Dr. Carole Gerson of the Department of English at Simon Fraser University was the Centre’s first Visiting Scholar of the 2003-04 season. Dr. Gerson's research interests include Canadian women writers and Canadian literary history which have led to a collaboration with historian Veronica Strong-Boag to produce two books on Pauline Johnson. During her week at Mt. Allison, Dr. Gerson addressed Dr. Carrie MacMillan’s seminar, ENGL 4921 (Gender and Sexual Anxiety in the Literature of the Fin de Siecle) on the subject of "Wild Colonial Girls: New Women of the Empire." This was an illustrated talk that included cartoons of the New Woman from such periodicals as Punch. Several authors included in the course were discussed in the lecture, such as Sara Jeannette Duncan and Olive Schreiner. The presentation generated a lively discussion in a class of twelve fourth-year English and Women's Studies students. Later in the week Dr. Gerson presented her recent research into images of the "New Woman" of the 1890s to students in Dr. Dorothy Shosktak’s English 3651 class (Literature by Women to the Twentieth Century), and also visited Shostak’s English 2801 class (Introduction to Canadian Literature), where she discussed with students issues related to the canonicity of Ondaatje's In the Skin of a Lion, especially with respect to the role CBC Radio has played in popularizing the novel with its "Canada Reads" contest. Dr. Gerson discussed the place of Toronto in our imaginative geographies of Canada, and the role of women in the novel. Finally Dr. Gerson addressed an introductory English class on the relationship between the historical Susanna Moodie and Margaret Atwood’s fictional construction of the writer in The Journals of Susanna Moodie.

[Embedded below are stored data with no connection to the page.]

-- ==== Sys2Proof/Tests/Slice0.lean ====
section
/-! SUPPORT. Tests on the vectors of spec/95_test_vectors.md (each names its vector) and on words written out from 30_encoding.md, the smoke
test of WellFormed, and a witness for the hypotheses of every statement. Configuration SMALL is 8 by 4 pixels, 16 bytes of `FB`. -/

namespace Sys2Proof.Tests

open Sys2Proof Sys2Proof.Machine

/-! ## Well-formedness: each check refuses an ill-formed command -/

theorem test_wf_ffont_width : (Instr.ffont 0 0 [] []).wf = false := by decide
theorem test_wf_ffont_data : (Instr.ffont 0 2 [0x41] [1]).wf = false := by decide
theorem test_wf_ffont_count : (Instr.ffont 0 1 (List.replicate 65536 0x41) []).wf = false := by decide +kernel
theorem test_wf_puts_size : (Instr.puts 0 15 false 0 [0x41]).wf = false := by decide
theorem test_wf_puts_length : (Instr.puts 0 15 false 1 (List.replicate 65536 0x41)).wf = false := by decide +kernel
theorem test_wf_cache_length : (Instr.cache 0 (List.replicate 65536 0x41)).wf = false := by decide +kernel
theorem test_wf_uputs_length : (Instr.uputs 0 15 false (List.replicate 65536 0x41)).wf = false := by decide +kernel
theorem test_wf_glyph8 : (Instr.hfglyph 0 0x41 (.g8 [1, 2])).wf = false := by decide
theorem test_wf_glyph16 : (Instr.hfglyph 0 0x41 (.g16 [1, 2])).wf = false := by decide
theorem test_wf_good : (Instr.ffont 0 1 [0x41, 0x42] [0x0F, 0x01]).wf = true ∧ (Instr.puts 0 15 true 255 []).wf = true := by decide

/-! ## Decoding: words written out bit by bit (R111, R118, R124 to R131) -/

theorem test_decode_reset : decode [0b00000001_0000_000_0_00000101_00000000] = .command (.reset 5) 1 := by decide +kernel
theorem test_decode_begin : decode [0b00000010_0000_000_0_00000000_00000000] = .command (.begin 0) 1 := by decide +kernel
theorem test_decode_update : decode [0b00000011_0000_000_0_11111111_00000000] = .command (.update 0xFF) 1 := by decide +kernel
theorem test_decode_clear : decode [0b00000100_0000_000_0_00000010_00000000] = .command (.clear 2) 1 := by decide +kernel
theorem test_decode_contrast :
    decode [0b00000101_0000_000_0_00000000_00000000, 0xFFFFFFFF] = .command (.contrast 0 0xFFFFFFFF) 2 := by decide +kernel
theorem test_decode_dispoff : decode [0b00000110_0000_000_0_00000000_00000000] = .command (.dispoff 0) 1 := by decide +kernel
theorem test_decode_dispon : decode [0b00000111_0000_000_0_00000001_00000000] = .command (.dispon 1) 1 := by decide +kernel
theorem test_decode_teardown : decode [0b00001000_0000_000_0_00000000_00000000] = .command (.teardown 0) 1 := by decide +kernel
theorem test_decode_pixel :
    decode [0b00010000_0011_000_1_10101011_00000000, 0b1000000000000000_0111111111111111] =
      .command (.pixel 0xAB 3 true 0x7FFF 0x8000) 2 := by decide +kernel
theorem test_decode_line :
    decode [0b00010001_1111_000_0_00000111_00000000, 0x00020001, 0x00040003] = .command (.line 7 15 false 1 2 3 4) 3 := by
  decide +kernel
theorem test_decode_rect :
    decode [0b00010010_0111_000_0_00000010_00000000, 0x00010002, 0x00040003] = .command (.rect 2 7 false 2 1 3 4) 3 := by
  decide +kernel
theorem test_decode_rdpix : decode [0b00010011_0000_000_0_00000011_00000000, 0x00020003] = .command (.rdpix 3 3 2) 2 := by
  decide +kernel
theorem test_decode_cursor : decode [0b00010100_0000_000_0_00000000_00000000, 0x0002FFFD] = .command (.cursor 0 0xFFFD 2) 2 := by
  decide +kernel
theorem test_decode_ffont :
    decode [0b00100000_0000_000_0_00000000_00000000, 0b0000000000000011_00000000_00000010, 0x00420041, 0x00000043, 0x04030201,
        0x00000605] = .command (.ffont 0 2 [0x41, 0x42, 0x43] [1, 2, 3, 4, 5, 6]) 6 := by decide +kernel
theorem test_decode_puts :
    decode [0b00100001_1100_000_0_00000111_00000001, 0x00000003, 0x00780042, 0x00000041] =
      .command (.puts 7 12 false 1 [0x42, 0x78, 0x41]) 4 := by decide +kernel
theorem test_decode_hfbegin : decode [0b00101000_0000_000_0_00000000_00000000] = .command (.hfbegin 0) 1 := by decide +kernel
theorem test_decode_hfglyph16 :
    decode [0b00101001_0000_000_0_00000000_00000001, 0x00000057, 0x40028001, 0, 0, 0, 0, 0, 0, 0xFFFF0000] =
      .command (.hfglyph 0 0x57 (.g16 [0x8001, 0x4002, 0, 0, 0, 0, 0, 0, 0, 0, 0, 0, 0, 0, 0, 0xFFFF])) 10 := by decide +kernel
theorem test_decode_hfend : decode [0b00101010_0000_000_0_00000000_00000000] = .command (.hfend 0) 1 := by decide +kernel
theorem test_decode_cache :
    decode [0b00101011_0000_000_0_00000000_00000000, 0x00000001, 0x00000041] = .command (.cache 0 [0x41]) 3 := by decide +kernel
theorem test_decode_uputs :
    decode [0b00101100_1001_000_1_00000000_00000000, 0x00000002, 0x00420041] = .command (.uputs 0 9 true [0x41, 0x42]) 3 := by
  decide +kernel

/-- E3, E4, E5, E6, E10, E12, E13: reserved bits. -/
theorem test_decode_reserved :
    decode [0x10F20000, 0] = .illegalField 0x10 0 2 ∧ decode [0x03100000] = .illegalField 3 0 1 ∧
      decode [0x03010000] = .illegalField 3 0 1 ∧ decode [0x14000001, 0x00050005] = .illegalField 0x14 0 2 ∧
      decode [0x2B000000, 0x00010002, 0x00420041] = .illegalField 0x2B 0 3 ∧
      decode [0x20000000, 0x00010101, 0x41, 1] = .illegalField 0x20 0 4 ∧
      decode [0x29000000, 0x00010041, 0, 0] = .illegalField 0x29 0 4 := by decide +kernel

/-- Every table row's word, operands 0, is read as that row's command. -/
theorem test_table_words :
    ([0x01, 0x02, 0x03, 0x04, 0x05, 0x06, 0x07, 0x08, 0x10, 0x11, 0x12, 0x13, 0x14, 0x20, 0x21, 0x28, 0x29, 0x2A, 0x2B, 0x2C].map
      fun op => (decodeTableWord 32 (op * 2 ^ 24)).map Instr.op) = Op.all.map some := by decide +kernel

/-! ## One step on a small state -/

/-- SMALL READY (95_test_vectors.md section 0) with a timeline. -/
def ready (env : List Event) : State := { State.powerOn Config.small with ctrl := .ready, phase := .data, env := env }

/-- A framebuffer of one byte everywhere. -/
def filled (b : Byte) (s : State) : State := { s with fb := Memory.ofBytesFrom 0 (List.replicate 16 b) }

/-- Font AB of T1. -/
def fontAB (s : State) : State := { s with ffontValid := true, ffWidth := 1, ffAlpha := [0x41, 0x42], ffData := [0x0F, 0x01] }

/-- The 8-row glyphs A and B and the 16-row glyph W of section 2.8, loaded. -/
def loadedABW (s : State) : State :=
  { s with
    hfState := .loaded
    hf := [(0x41, .g8 [0x80, 0x40, 0, 0, 0, 0, 0, 0]), (0x42, .g8 [0xFF, 0, 0, 0, 0, 0, 0, 0]),
      (0x57, .g16 [0x8001, 0x4002, 0, 0, 0, 0, 0, 0, 0, 0, 0, 0, 0, 0, 0, 0])] }

/-- The same glyphs cached. -/
def cachedABW (s : State) : State :=
  { loadedABW s with cacheValid := true, cache := buildCache (loadedABW s).hf [0x41, 0x42, 0x57] [] }

/-- PROC's step with words in `CMDQ`. -/
def run (words : List Word) (s : State) : Host.Outcome State Fault Refusal := step { s with cmdq := words, env := .proc :: s.env }

/-- A component of the next state. -/
def after {α : Type} (f : State → α) : Host.Outcome State Fault Refusal → Option α
  | .next s => some (f s)
  | .fault _ | .refused _ => none

/-- The response words, oldest first. -/
def responses (s : State) : List (Word × Word) := s.respq.map fun r => (r.word0, r.word1)

/-- What XPORT saw. -/
def xport (s : State) : List Request := requestsOf s.trace

/-- The group requests `PC [c] PD [p] ...`. -/
def req (c : Byte) (ps : List Byte) : List Request :=
  [.setPhase .command, .write [c]] ++ if ps.isEmpty then [] else .setPhase .data :: ps.map fun p => .write [p]

/-- S1. -/
theorem test_reset :
    after (fun s => (responses s, s.ctrl, s.resetOut, s.trace)) (run [0x01000000] (ready [.timer])) =
      some ([(0x01000000, 0)], .uninit, true, [.resetLine true, .resetLine false]) := by decide +kernel

/-- G7: during the reset hold of BEGIN. -/
theorem test_begin_hold :
    after State.statusWord (run [0x02000000] (State.powerOn Config.small)) = some 0x00000021 := by decide +kernel

/-- S2: 60 requests of `INIT_SEQ`, 14 of the zero frame. -/
theorem test_begin :
    after (fun s => (responses s, s.ctrl, s.fbBytes, (xport s).length)) (run [0x02000000]
      (filled 0x5A { State.powerOn Config.small with env := .timer :: oks 74 })) =
      some ([(0x02000000, 0)], .ready, List.replicate 16 0, 74) := by decide +kernel

/-- S5: the sequence UPDATE starts. -/
theorem test_update :
    after (fun s => (s.seqSteps.map (SeqStep.request s.snap), s.inFlight, s.respq)) (run [0x03000300]
      { ready [] with fb := [(0, 0xF0)] }) =
      some (req 0x15 [0x1C, 0x1D] ++ req 0x75 [0x00, 0x03] ++
        [.setPhase .command, .write [0x5C], .setPhase .data, .write (0xF0 :: List.replicate 15 0)], true, []) := by decide +kernel

/-- X1: the second UPDATE coalesces. -/
theorem test_update_coalesced :
    after responses (run [0x03000200] { ready [] with inFlight := true }) = some [(0x03020001, 0)] := by decide +kernel

/-- S8. -/
theorem test_clear :
    after (fun s => (s.fbBytes, s.snap, s.inFlight)) (run [0x04000000] (filled 0x11 (ready []))) =
      some (List.replicate 16 0, List.replicate 16 0, true) := by decide +kernel

/-- S9. -/
theorem test_clear_uninit :
    after (fun s => (responses s, s.fbBytes)) (run [0x04000000] (filled 0x11 (State.powerOn Config.small))) =
      some ([(0x04000013, 0)], List.replicate 16 0x11) := by decide +kernel

/-- S11. -/
theorem test_contrast :
    after (fun s => s.seqSteps.map (SeqStep.request s.snap)) (run [0x05000000, 0x80] (ready [])) = some (req 0xC1 [0x80]) := by
  decide +kernel

/-- S15. -/
theorem test_contrast_range : after responses (run [0x05000000, 0xFFFFFFFF] (ready [])) = some [(0x05000017, 0)] := by
  decide +kernel

/-- S18. -/
theorem test_dispoff :
    after (fun s => (s.fbBytes, s.seqSteps.map (SeqStep.request s.snap))) (run [0x06000000] (filled 0x77 (ready []))) =
      some (List.replicate 16 0, req 0xAE []) := by decide +kernel

/-- S20: the end of DISPLAY_ON's sequence. -/
theorem test_dispon_done :
    after (fun s => (responses s, s.ctrl, s.seqBusy)) (step { ready [.seq] with
      ctrl := .poweredOff, seqStage := .returned true, seqDone := some (.dispOn 0) }) =
      some ([(0x07000000, 0)], .ready, false) := by decide +kernel

/-- S21. -/
theorem test_dispon : after (fun s => s.seqSteps.map (SeqStep.request s.snap)) (run [0x07000000] (ready [])) = some (req 0xAF []) := by
  decide +kernel

/-- S23. -/
theorem test_teardown :
    after (fun s => (responses s, s.ctrl, (xport s).drop 13)) (run [0x08000000] (filled 0x33 (ready (oks 16)))) =
      some ([(0x08000000, 0)], .uninit, .write (List.replicate 16 0) :: req 0xAE []) := by decide +kernel

/-- S24. -/
theorem test_teardown_fails :
    after (fun s => (responses s, s.ctrl, s.fbBytes)) (run [0x08000000] (filled 0x33 (ready (oks 13 ++ [.answer false])))) =
      some ([(0x08000020, 0)], .uninit, List.replicate 16 0) := by decide +kernel

/-- P3. -/
theorem test_pixel :
    after State.fbBytes (run [0x10000000, 0x00010002] (filled 0xFF (ready []))) =
      some (List.replicate 5 0xFF ++ 0x0F :: List.replicate 10 0xFF) := by decide +kernel

/-- P6: the other byte and the other nibble of the group come from `FB`. -/
theorem test_pixel_bypass :
    after (fun s => (xport s, s.fbBytes.take 6)) (run [0x10710000, 0x00010000] { ready (oks 14) with fb := [(5, 0x49)] }) =
      some (req 0x15 [0x1C, 0x1C] ++ req 0x75 [0x01, 0x01] ++
        [.setPhase .command, .write [0x5C], .setPhase .data, .write [0x70, 0x49]], [0, 0, 0, 0, 0, 0x49]) := by decide +kernel

/-- L2: the same pixels backwards. -/
theorem test_line :
    after State.fbBytes (run [0x11F00000, 0x00030007, 0] (ready [])) =
      some [0xFF, 0, 0, 0, 0, 0xFF, 0, 0, 0, 0, 0xFF, 0, 0, 0, 0, 0xFF] := by decide +kernel

/-- L6: truncation toward zero, `dx < dy`. -/
theorem test_line_steep : linePoints 1 0 2 3 = [(1, 0), (1, 1), (2, 2), (2, 3)] := by decide +kernel

/-- RC6. -/
theorem test_rect : after State.fbBytes (run [0x12800000, 0xFFFFFFFF, 0x00020002] (ready [])) = some (0x80 :: List.replicate 15 0) := by
  decide +kernel

/-- RC3. -/
theorem test_rect_empty :
    after State.fbBytes (run [0x12900000, 0, 3] (filled 0x11 (ready []))) = some (List.replicate 16 0x11) := by decide +kernel

/-- RP2. -/
theorem test_rdpix : after responses (run [0x13000000, 0x00030007] (filled 0x12 (ready []))) = some [(0x13000000, 2)] := by
  decide +kernel

/-- RP4. -/
theorem test_rdpix_out : after responses (run [0x13000000, 0xFFFF0000] (filled 0x12 (ready []))) = some [(0x13000018, 0)] := by
  decide +kernel

/-- G19. -/
theorem test_cursor : after State.cursorWord (run [0x14000000, 0x0002FFFD] (ready [])) = some 0x0002FFFD := by decide +kernel

/-- T1. -/
theorem test_ffont :
    after (fun s => (responses s, s.ffontValid, s.ffWidth, s.fn)) (run [0x20000000, 0x00020001, 0x00420041, 0x0000010F] (ready [])) =
      some ([(0x20000000, 0)], true, 1, 2) := by decide +kernel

Among Dr. Gerson’s many publications are Paddling Her Own Canoe: Times and Texts of E. Pauline Johnson, Tekahionwake (University of Toronto Press, 2000), and E. Pauline Johnson (Tekahionwake): Collected Poems and Selected Prose (University of Toronto Press, 2002). Dr. Gerson is a member of the cross-Canada editorial team working on The History of the Book in Canada / Histoire du livre et du l'imprimé au Canada, for which she is co-editing Volume III (1918-80) with Jacques Michon.
Dr. Lisa Young, Professor of Political Science at the University of Calgary was the second Visiting Scholar to the Centre in late October. Dr. Young has published several books on Canadian politics including the widely acclaimed Feminists and Party Politics. During her stay she spoke with classes and colleagues and gave a public lecture entitled “Is One-Quarter Enough? Women’s Representation in Canadian Politics.”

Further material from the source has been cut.